/-- R334: the Background Command Status register of head h's mailbox: the opcode of its last background command, and the percentage
complete, which is free while the command is in progress (log entry 4). -/
def Dev.bgStatus (d : Dev) (h : Nat) : Option (Nat × Nat) :=
  (tfind d.mgt.bgStat h).map (fun x => (x.1, if d.mgt.bg.any (fun e => e.1 == x.2 && !e.2.done) then Config.bgProgress x.2 % 100 else 100))

/-- R325: the opcodes in each head's Command Effects Log. -/
def effectsLog (_head : Nat) : List Nat := cmdTable.map (·.op)

/-- A command in progress ends: a foreground one replies at once, a background one at BACKGROUND_COMMAND_COMPLETE. -/
def Dev.bgDone (d : Dev) (i status detail : Nat) (body : List Byte) : Dev :=
  match tfind d.mgt.bg i with
  | some b =>
    if b.fg then { d with mgt := { d.mgt with bg := tdel d.mgt.bg i } }.sendReply b status 0 detail body
    else { d with mgt := { d.mgt with bg := tins d.mgt.bg i { b with done := true, status := status, detail := detail, body := body } } }
  | none => d

/-- As bgDone, where a command waits. -/
def Dev.bgDoneOpt (d : Dev) (o : Option Nat) (status detail : Nat) (body : List Byte) : Dev :=
  match o with
  | some i => d.bgDone i status detail body
  | none => d

/-- Commands in progress that p selects end with a status. -/
def Dev.bgEndAll (d : Dev) (p : BgCmd → Bool) (status : Nat) : Dev :=
  (tkeys (d.mgt.bg.filter (fun e => p e.2 && !e.2.done))).foldl (fun d i => d.bgDone i status noDetail []) d

/-- A command in progress with an opcode works on a target. -/
def Dev.bgOn (d : Dev) (op target : Nat) : Bool :=
  d.mgt.bg.any (fun e => e.2.op == op && !e.2.done && e.2.arg.headD 0 == target)

/-! ### The order of checks (R330) -/

/-- The first complemented field that does not match: the offset of its complement. -/
def badPair (c : Pkt) (l : List (Nat × Nat × Nat)) : Option Nat :=
  (l.find? (fun p => c.at_ p.1 p.2.2 + c.at_ p.2.1 p.2.2 != 256 ^ p.2.2 - 1)).map (fun p => 16 + p.2.1)

/-- The first reserved bits that are not zero: the offset of their field. -/
def badZero (c : Pkt) (l : List (Nat × Nat × Nat)) : Option Nat :=
  (l.find? (fun p => (c.at_ p.1 p.2.1 &&& p.2.2) != 0)).map (fun p => 16 + p.1)

/-- Step 1 of R330 after the opcode: version, flags, lengths, tag. -/
def Dev.hdrCheck (d : Dev) (r : CmdRow) (c : Pkt) : Option (Nat × Nat) :=
  let n := c.plen.toNat
  let lim := if trCode c.tr = 0 then 65520 else 4080
  if c.ver ≠ 1 then some (stInvalidField, 4)
  else if 1 < c.flags.toNat then some (stInvalidField, 5)
  else if c.plenC.toNat + n ≠ 0xffffffff then some (stLengthMismatch, 12)
  else if n < r.lo ∨ r.hi < n ∨ n % r.unit ≠ 0 ∨ lim < n ∨ c.payload.length ≠ n then some (stLengthMismatch, 8)
  else if d.tagTaken c then some (stTagConflict, 6)
  else none

/-- R332: head h holds the command grant; a failed pair grants no head and is recorded. -/
def Dev.cmdGrant (d : Dev) (h : Nat) : Bool × Dev :=
  let r := d.pairUse rMGT_CMD_GRANT rMGT_CMD_GRANT_C
  if r.1 then (r.2.bit fMGT_CMD_GRANT_HEAD h, r.2) else (false, r.2.pairFail rMGT_CMD_GRANT rMGT_CMD_GRANT_C)

/-- R355: a session is secured: it used mutual authentication, and its requester's chain roots in the owner key where one is fused. -/
def Dev.secured (d : Dev) (n : Nat) : Bool :=
  match d.session n with
  | some x => x.mutAuth && (x.ownerRooted || Config.ownerKeyHash.toNat == 0)
  | none => false

/-- R332: permission by class and transport; a session that does not exist carries nothing. -/
def Dev.permCheck (d : Dev) (r : CmdRow) (c : Pkt) : Option (Nat × Nat) × Dev :=
  match r.cls, c.tr with
  | .q, _ => (none, d)
  | .c, .smbus => (none, d)
  | .c, .session n => (if (d.session n).isSome then none else some (stNotPermitted, noDetail), d)
  | .c, _ => let g := d.cmdGrant c.head.toNat; (if g.1 then none else some (stNotPermitted, noDetail), g.2)
  | .a, .smbus => (none, d)
  | .a, .session n => (if (d.session n).isSome then none else some (stNotPermitted, noDetail), d)
  | .a, _ => (some (stNotPermitted, noDetail), d)
  | .s, .session n => (if d.secured n then none else some (stNoSession, noDetail), d)
  | .s, _ => (some (stNoSession, noDetail), d)

/-- R334: a command that would change the target of a background command that runs, or an entry whose change is being applied
(log entry 23). -/
def Dev.targetBusy (d : Dev) (r : CmdRow) (c : Pkt) : Bool :=
  let n := c.at_ 0 1
  if r.op = 0xC001 ∨ r.op = 0xC002 then d.bgOn 0xC000 n || d.win.chg.any (fun x => x.win == n)
  else if r.op = 0xC201 ∨ r.op = 0xC202 ∨ r.op = 0xC203 ∨ r.op = 0xC204 ∨ r.op = 0xC302 then d.bgOn 0xC000 n
  else if r.op = 0xC100 ∨ r.op = 0xC101 ∨ r.op = 0xC102 ∨ r.op = 0xC103 then d.bgOn 0xC102 n
  else r.op == 0xC300 && d.mgt.bg.any (fun e => e.2.op == 0xC300 && !e.2.done)

/-- R326: the Mailbox Interface Ready bit of every head's mailbox. -/
def Dev.mailboxReady (d : Dev) : Bool := d.flag fMGT_STS_READY

/-- Step 4 of R330: boot (R326), a full queue or an endpoint's ninth command (R333), a busy target (R334). -/
def Dev.readyCheck (d : Dev) (r : CmdRow) (c : Pkt) : Option (Nat × Nat) :=
  if !d.mailboxReady && r.op != 0xC802 then some (stNotReady, noDetail)
  else if 64 ≤ d.mgt.cmdq.length then some (stCmdBusy, noDetail)
  else if d.eightOut c then some (stCmdBusy, noDetail)
  else if d.targetBusy r c then some (stCmdBusy, noDetail)
  else none

/-- Steps 5 and 6 of R330 that every command shares: complements, then zero and reserved bits; between the two the WIN_BUSY of R83 and
R214, which R68 puts there for WIN_CREATE. -/
def Dev.bodyCheck (d : Dev) (r : CmdRow) (c : Pkt) : Option (Nat × Nat) :=
  match badPair c r.pairs with
  | some x => some (stComplementMismatch, x)
  | none =>
    if r.op = rowWinCreate.op ∧ (!d.flag fWIN_CTL_MAP_LOCK || !d.flag (fCDC_LAYOUT_SET 0)) = true then some (stWinBusy, noDetail) else
    match badZero c r.zeros with
    | some x => some (stInvalidField, x)
    | none => none

/-- The checks of R330 that every command shares: the status and detail of a refusal. -/
def Dev.preCheck (d : Dev) (r : CmdRow) (c : Pkt) : Option (Nat × Nat) × Dev :=
  match d.hdrCheck r c with
  | some x => (some x, d)
  | none =>
    if (d.halted && !r.halt) || (d.fatal && !r.fatal) then (some (stDeviceHalted, noDetail), d)
    else
      match d.permCheck r c with
      | (some x, d) => (some x, d)
      | (none, d) =>
        match d.readyCheck r c with
        | some x => (some x, d)
        | none => (d.bodyCheck r c, d)

/-! ### Running a command -/

/-- What a command's effect leaves: a reply body and RFLAGS, or a command that runs on with its arguments, or a status after all. -/
inductive CmdEnd where
  | done (body : List Byte) (rflags : Nat)
  | runs (arg : List Nat)
  | fails (status : Nat)

/-- R331: settings that have been written to the pairs ps are read back before the reply: the command goes on with f, or replies with
COMPLEMENT_MISMATCH, and what was written stands (DESIGN CHOICE, log entry 120). -/
def Dev.stored (d : Dev) (ps : List (Nat × Nat)) (f : Dev → Dev) : CmdEnd × Dev :=
  let r := d.readBack ps
  if r.1 then (.done [] 0, f r.2) else (.fails stComplementMismatch, r.2)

· · · · ·

What you need to do
Copy the stretch of the records above that runs from the line with "(d.bodyCheck r c, d)" through the line with "fails (status : Nat)". Both end lines belong in the copy, and nothing else does.

Answer for the task
        | none => (d.bodyCheck r c, d)

/-! ### Running a command -/

/-- What a command's effect leaves: a reply body and RFLAGS, or a command that runs on with its arguments, or a status after all. -/
inductive CmdEnd where
  | done (body : List Byte) (rflags : Nat)
  | runs (arg : List Nat)
  | fails (status : Nat)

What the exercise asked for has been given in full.